| Ärger auf Reisen

Waldbrände am Urlaubsort

Bild: Haufe Online Redaktion

In vielen Urlaubsgebieten Südeuropas wüten zur Zeit schwere Waldbrände. Betroffene Urlauber fragen sich, ob sie eine dorthin gebuchte Reise antreten sollen, ob sie vom Reisevertrag Abstand nehmen und – wenn sie schon dort sind – vorzeitig abreisen können.

Auf Sardinien mussten Menschen in den vergangenen Wochen ganze Dörfer verlassen, auf Teneriffa stehen große Waldgebiete in Flammen, Wandertouristen mussten in dramatischen Rettungsaktionen in Sicherheit gebracht werden.
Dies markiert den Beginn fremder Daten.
/-- 41_robot_primitives.md R124: PICK_UP takes one flag from the robot's cell, ends the run on an empty cell, and faults
on a cell that holds no flag count. Only the byte of that cell is written, and in it only the cell's nibble. -/
def Obligations.PickUpTakesOneFlag : Prop :=
  encode .pickUp = [0x02] ∧
  ∀ (s : State) (h : Nibble), gridGet s.grid s.px.toNat s.py.toNat = .ok h →
    (h.toNat = 0 → exec .pickUp s = .next { s with status := 9, busy := false }) ∧
    (Config.maxFlags < h.toNat → exec .pickUp s = .next { s with fault := some .cellNotFlagcount }) ∧
    (0 < h.toNat → h.toNat ≤ Config.maxFlags → s.grid.wf →
      ∃ g v, exec .pickUp s = .next { s with grid := g, pc := s.pc + 1 } ∧ g.wf ∧
        gridGet g s.px.toNat s.py.toNat = .ok v ∧ v.toNat + 1 = h.toNat ∧
        (∀ a, a ≠ cellAddress s.px.toNat s.py.toNat → g.read a = s.grid.read a) ∧
        (∀ x y, ¬ (x = s.px.toNat ∧ y = s.py.toNat) → gridGet g x y = gridGet s.grid x y))

/-- 41_robot_primitives.md R125: PLACE adds one flag to the robot's cell, ends the run on a full cell, and faults on a
cell that holds no flag count. Only the byte of that cell is written, and in it only the cell's nibble. -/
def Obligations.PlaceAddsOneFlag : Prop :=
  encode .place = [0x03] ∧
  ∀ (s : State) (h : Nibble), gridGet s.grid s.px.toNat s.py.toNat = .ok h →
    (h.toNat = Config.maxFlags → exec .place s = .next { s with status := 10, busy := false }) ∧
    (Config.maxFlags < h.toNat → exec .place s = .next { s with fault := some .cellNotFlagcount }) ∧
    (h.toNat < Config.maxFlags → s.grid.wf →
      ∃ g v, exec .place s = .next { s with grid := g, pc := s.pc + 1 } ∧ g.wf ∧
        gridGet g s.px.toNat s.py.toNat = .ok v ∧ v.toNat = h.toNat + 1 ∧
        (∀ a, a ≠ cellAddress s.px.toNat s.py.toNat → g.read a = s.grid.read a) ∧
        (∀ x y, ¬ (x = s.px.toNat ∧ y = s.py.toNat) → gridGet g x y = gridGet s.grid x y))

/-- 41_robot_primitives.md R127: a primitive that ends the run changes nothing but `status` and `busy`. -/
def Obligations.FailingPrimitiveIsNotApplied : Prop :=
  ∀ (s t : State) (i : Instr), i = .step ∨ i = .pickUp ∨ i = .place →
    s.busy = true → exec i s = .next t → t.busy = false → t = { s with status := t.status, busy := false }

/-! ## Conditions and control transfer -/

/-- 42_control_transfer.md R140: the truth value of each condition. In a legal world every condition has one, and
IS_FLAG is true exactly on a cell with at least one flag. -/
def Obligations.RawConditionTable : Prop :=
  ∀ (s : State),
    rawCond .none s = .ok true ∧
    (previewStep s = none → rawCond .isWall s = .ok true) ∧
    (∀ x y v, previewStep s = some (x, y) → gridGet s.grid x.toNat y.toNat = .ok v →
      rawCond .isWall s = .ok (decide (v.toNat = 15))) ∧
    (∀ h, gridGet s.grid s.px.toNat s.py.toNat = .ok h →
      rawCond .isFlag s = .ok (decide (h.toNat ≠ 0 ∧ h.toNat ≠ 15))) ∧
    rawCond .isHome s = .ok (decide (s.px = s.hx ∧ s.py = s.hy)) ∧
    rawCond .isNorth s = .ok (decide (s.d.toNat = 0)) ∧
    rawCond .isWest s = .ok (decide (s.d.toNat = 1)) ∧
    rawCond .isSouth s = .ok (decide (s.d.toNat = 2)) ∧
    rawCond .isEast s = .ok (decide (s.d.toNat = 3)) ∧
    (WorldLegal s → (∀ cond, ∃ raw, rawCond cond s = .ok raw) ∧
      ∀ h, gridGet s.grid s.px.toNat s.py.toNat = .ok h →
        (rawCond .isFlag s = .ok true ↔ 1 ≤ h.toNat ∧ h.toNat ≤ Config.maxFlags))

/-- 42_control_transfer.md section 1 (R142): `wall_ahead()` is true exactly when a STEP executed now would end the run. -/
def Obligations.WallAheadIsAFailingStep : Prop :=
  ∀ (s : State),
    (previewStep s = none → wallAhead s = .ok true) ∧
    (∀ x y v, previewStep s = some (x, y) → gridGet s.grid x.toNat y.toNat = .ok v →
      wallAhead s = .ok (decide (v.toNat = 15))) ∧
    (s.busy = true →
      (wallAhead s = .ok true ↔ exec .step s = .next { s with status := 8, busy := false }))

/-- 42_control_transfer.md R141, R143: BRANCH goes to its target or falls through by 5, as the condition, inverted or
not, says; it writes `pc` and nothing else. -/
def Obligations.BranchJumpsOrFallsThrough : Prop :=
  (∀ (cond : Cond) (inv : Bool) (target : Pc), ∃ head b0 b1 b2 b3 : Byte,
    encode (.branch cond inv target) = [head, b0, b1, b2, b3] ∧
    head.toNat = 4 + 16 * (Config.condNumber cond).toNat + 128 * inv.toNat ∧
    target.toNat = b0.toNat + 256 * b1.toNat + 65536 * b2.toNat + 16777216 * b3.toNat) ∧
  (∀ (s : State) (cond : Cond) (inv : Bool) (target : Pc) (raw : Bool), rawCond cond s = .ok raw →
    exec (.branch cond inv target) s = .next { s with pc := if raw = inv then s.pc + 5 else target }) ∧
  (∀ (s : State) (cond : Cond) (inv : Bool) (target : Pc), WorldLegal s →
    ∃ raw, rawCond cond s = .ok raw ∧
      exec (.branch cond inv target) s = .next { s with pc := if raw = inv then s.pc + 5 else target }) ∧
  (∀ (s : State) (target : Pc),
    exec (.branch .none false target) s = .next { s with pc := target } ∧
    exec (.branch .none true target) s = .next { s with pc := s.pc + 5 })

/-- 42_control_transfer.md section 3: below `FAST_DEPTH` a frame opening cannot fail; from there on a draw decides, and
both answers are left open (log entry 6: the draw is the model's free value). A failed opening changes nothing of the
stacks, the current frame, the depth or the world. -/
def Obligations.FrameOpeningMayFailOnlyPastFastDepth : Prop :=
  ∀ (s : State) (andThen : State → State),
    (s.depth < 512 → openFrame andThen s = andThen s) ∧
    (512 ≤ s.depth → openFrame andThen s =
      if Config.growOk s.draws then andThen { s with draws := s.draws + 1 }
      else { s with draws := s.draws + 1, status := 2, busy := false })

/-- 42_control_transfer.md R146: BRANCH_LINKED opens a frame (`openFrame` is the rule's `open_frame()`), pushes `pc + 5`
and jumps; below `FAST_DEPTH` it always completes. -/
def Obligations.BranchLinkedPushesTheReturnOffset : Prop :=
  ∀ (s : State) (target : Pc),
    let called := fun u : State =>
      { u with callStack := (s.pc + 5) :: s.callStack, depth := s.depth + 1, pc := target }
    (∃ b0 b1 b2 b3 : Byte, encode (.branchLinked target) = [0x05, b0, b1, b2, b3] ∧
      target.toNat = b0.toNat + 256 * b1.toNat + 65536 * b2.toNat + 16777216 * b3.toNat) ∧
    exec (.branchLinked target) s = .next (openFrame called s) ∧
    (s.depth < 512 → exec (.branchLinked target) s = .next (called s))

/-- 42_control_transfer.md R149: RETN pops the return offset into `pc`, or ends the run with SUCCESS. -/
def Obligations.RetnPopsOrEndsTheRun : Prop :=
  encode .retn = [0x06] ∧
  ∀ (s : State),
    (s.callStack = [] → exec .retn s = .next { s with status := 0, busy := false }) ∧
    (∀ ret rest, s.callStack = ret :: rest →
      exec .retn s = .next { s with pc := ret, callStack := rest, depth := s.depth - 1 })

/-- 42_control_transfer.md R151: STOP ends the run at any depth and changes nothing else. -/
def Obligations.StopEndsTheRun : Prop :=
  encode .stop = [0x07] ∧ ∀ (s : State), exec .stop s = .next { s with status := 11, busy := false }

/-! ## Loops -/

/-- 43_repeat.md R161, R162: REPEAT on a continuing visit closes its loop or goes round again; on a first visit it
faults on count 0, and otherwise opens its frame (`openFrame` is the rule's `open_frame()`) and makes the visit in the
same step. -/
def Obligations.RepeatOpensClosesOrGoesRound : Prop :=
  ∀ (s : State) (top : Pc) (count : Count),
    let first := ∀ f, s.curRepeat = some f → f.origin ≠ s.pc
    let outer := s.curRepeat.toList ++ s.repeatStack
    let opened := fun u : State =>
      if count = 1 then { u with curRepeat := outer.head?, repeatStack := outer.tail, depth := s.depth, pc := s.pc + 7 }
      else { u with curRepeat := some ⟨s.pc, count - 1⟩, repeatStack := outer, depth := s.depth + 1, pc := top }
    (∀ r, s.curRepeat = some ⟨s.pc, r⟩ → r ≠ 1 → exec (.repeatLoop top count) s =
      .next { s with curRepeat := some ⟨s.pc, r - 1⟩, pc := top }) ∧
    (s.curRepeat = some ⟨s.pc, 1⟩ → exec (.repeatLoop top count) s =
      .next { s with
        curRepeat := s.repeatStack.head?, repeatStack := s.repeatStack.tail, depth := s.depth - 1, pc := s.pc + 7 }) ∧
    (first → count = 0 → exec (.repeatLoop top count) s = .next { s with fault := some .repeatZero }) ∧
    (first → count ≠ 0 → exec (.repeatLoop top count) s = .next (openFrame opened s)) ∧
    (first → count ≠ 0 → s.depth < 512 → exec (.repeatLoop top count) s = .next (opened s))

/-- 43_repeat.md (R163, the iteration law): a REPEAT with count n, first reached below `FAST_DEPTH` and then through a
body that leaves the repeat state alone, goes back to its loop top n - 1 times and then falls through with the repeat
state it began with. A first visit at depth 512 or above, whose opening a draw decides, is left out. -/
def Obligations.RepeatRunsItsBodyCountTimes : Prop :=
  ∀ (s : State) (top : Pc) (count : Count) (body : State → State),
    BodyReturnsTo s.pc body → count ≠ 0 → s.depth < Config.fastDepth →
    (∀ f, s.curRepeat = some f → f.origin ≠ s.pc) → NestingLegal s →
    (∀ k, k + 1 < count.toNat →
      let t := repeatVisit top count (loopArrival body top count k s)
      t.pc = top ∧ t.curRepeat = some ⟨s.pc, BitVec.ofNat 16 (count.toNat - (k + 1))⟩) ∧
    (let t := repeatVisit top count (loopArrival body top count (count.toNat - 1) s)
     t.pc = s.pc + 7 ∧ t.curRepeat = s.curRepeat ∧ t.repeatStack = s.repeatStack ∧ t.depth = s.depth)

/-! ## Fetch and step -/

/-- 40_fetch_dispatch.md sections 2 and 3: the interpreter's step runs the instruction decoded at `pc * short_mask`, and
adds nothing. It is the interpreter's turn when the agenda is empty or says so, or when the host operation standing
first on it waits for the run to end (the agenda is the model's own: log entries 2 and 3). -/
def Obligations.StepRunsTheDecodedInstruction : Prop :=
  (∀ s : State, (s.shortMask = 1 → fetchAddress s = s.pc) ∧ (s.shortMask = 0 → fetchAddress s = 0)) ∧
  ∀ (s : State) (i : Instr), s.busy = true → s.fault = none → decodeAt s (fetchAddress s).toNat = .ok i →
    interpreterTurn s = exec i s ∧
    (s.agenda = [] → step s = exec i s) ∧
    (∀ rest, s.agenda = .interpreter :: rest → step s = exec i { s with agenda := rest }) ∧
    (∀ op rest, s.agenda = .host op :: rest → op ≠ .reset → op ≠ .shortCircuit → op ≠ .readStatus →
      step s = exec i s)

/-- 40_fetch_dispatch.md R103, R104, R105: what a fetch that decodes to nothing records, in the order of the checks. -/
def Obligations.FetchFaultsAreRecorded : Prop :=
  ∀ (s : State), s.busy = true → s.fault = none →
    let fa := (fetchAddress s).toNat
    let head := (s.image.read fa).toNat
    let size := if head % 16 = 4 ∨ head % 16 = 5 then 5 else if head % 16 = 8 then 7 else 1
    (s.imageLen.toNat ≤ fa → interpreterTurn s = .next { s with fault := some .fetchRange }) ∧
    (fa < s.imageLen.toNat → 9 ≤ head % 16 → interpreterTurn s = .next { s with fault := some .illegalTag }) ∧
    (fa < s.imageLen.toNat → head % 16 < 9 → s.imageLen.toNat < fa + size →
      interpreterTurn s = .next { s with fault := some .fetchRange }) ∧
    (head % 16 < 9 → fa + size ≤ s.imageLen.toNat → head % 16 ≠ 4 → 16 ≤ head →
      interpreterTurn s = .next { s with fault := some .reservedField })

/-- 40_fetch_dispatch.md R101: the interpreter has a step exactly when a run is in progress and no fault is recorded. -/
def Obligations.InterpreterStepsExactlyInARun : Prop :=
  ∀ (s : State), (∃ t, interpreterTurn s = .next t) ↔ (s.busy = true ∧ s.fault = none)

/-- 40_fetch_dispatch.md section 2 (R102, R107), 10_state.md section 5 (R30): with the mask at 0 the step of a run
executes RETN, whatever `pc` holds, and every later step of the run does too, since the mask stays 0. -/
def Obligations.MaskedFetchExecutesRetn : Prop :=
  (∀ s : State, Legal s → s.busy = true → ImageLegal s) ∧
  ∀ (s : State), ImageLegal s → s.busy = true → s.fault = none → s.shortMask = 0 →
    interpreterTurn s = exec .retn s ∧
    ∀ t, interpreterTurn s = .next t → t.shortMask = 0 ∧ ImageLegal t ∧ t.fault = none

/-- 60_exceptions.md section 4 (R211): an interrupted run with k open call frames ends with SUCCESS after exactly k + 1 further
steps, with no further change to the world; the repeat frames are not unwound. -/
def Obligations.InterruptedRunUnwindsInKPlusOneSteps : Prop :=
  ∀ (s : State), ImageLegal s → s.busy = true → s.fault = none → s.agenda = [] → s.shortMask = 0 →
    (∀ j, j ≤ s.callStack.length → ∃ u, core.run j s = .next u ∧ u.busy = true ∧ SameWorld s u) ∧
    ∃ t, core.run (s.callStack.length + 1) s = .next t ∧ t.status = 0 ∧ t.busy = false ∧ t.callStack = [] ∧
      t.curRepeat = s.curRepeat ∧ t.repeatStack = s.repeatStack ∧ SameWorld s t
Im Süden, Traumziel vieler Urlauber, brennt es vielerorts heftig!

Welche Rechte haben Urlauber in diesen Fällen?

Als es Anfang August 2010 im Grossraum Moskau zu großen Wald- und Torfbränden gekommen war, riet das Auswärtige Amt offiziell von nicht unbedingt erforderlichen Reisen in die Region ab. Bei den Gerichten häuften sich die Fälle, in denen Reisebucher wegen Stornierung ihrer Reise in die Krisenregion den gezahlten Reispreis zurück forderten.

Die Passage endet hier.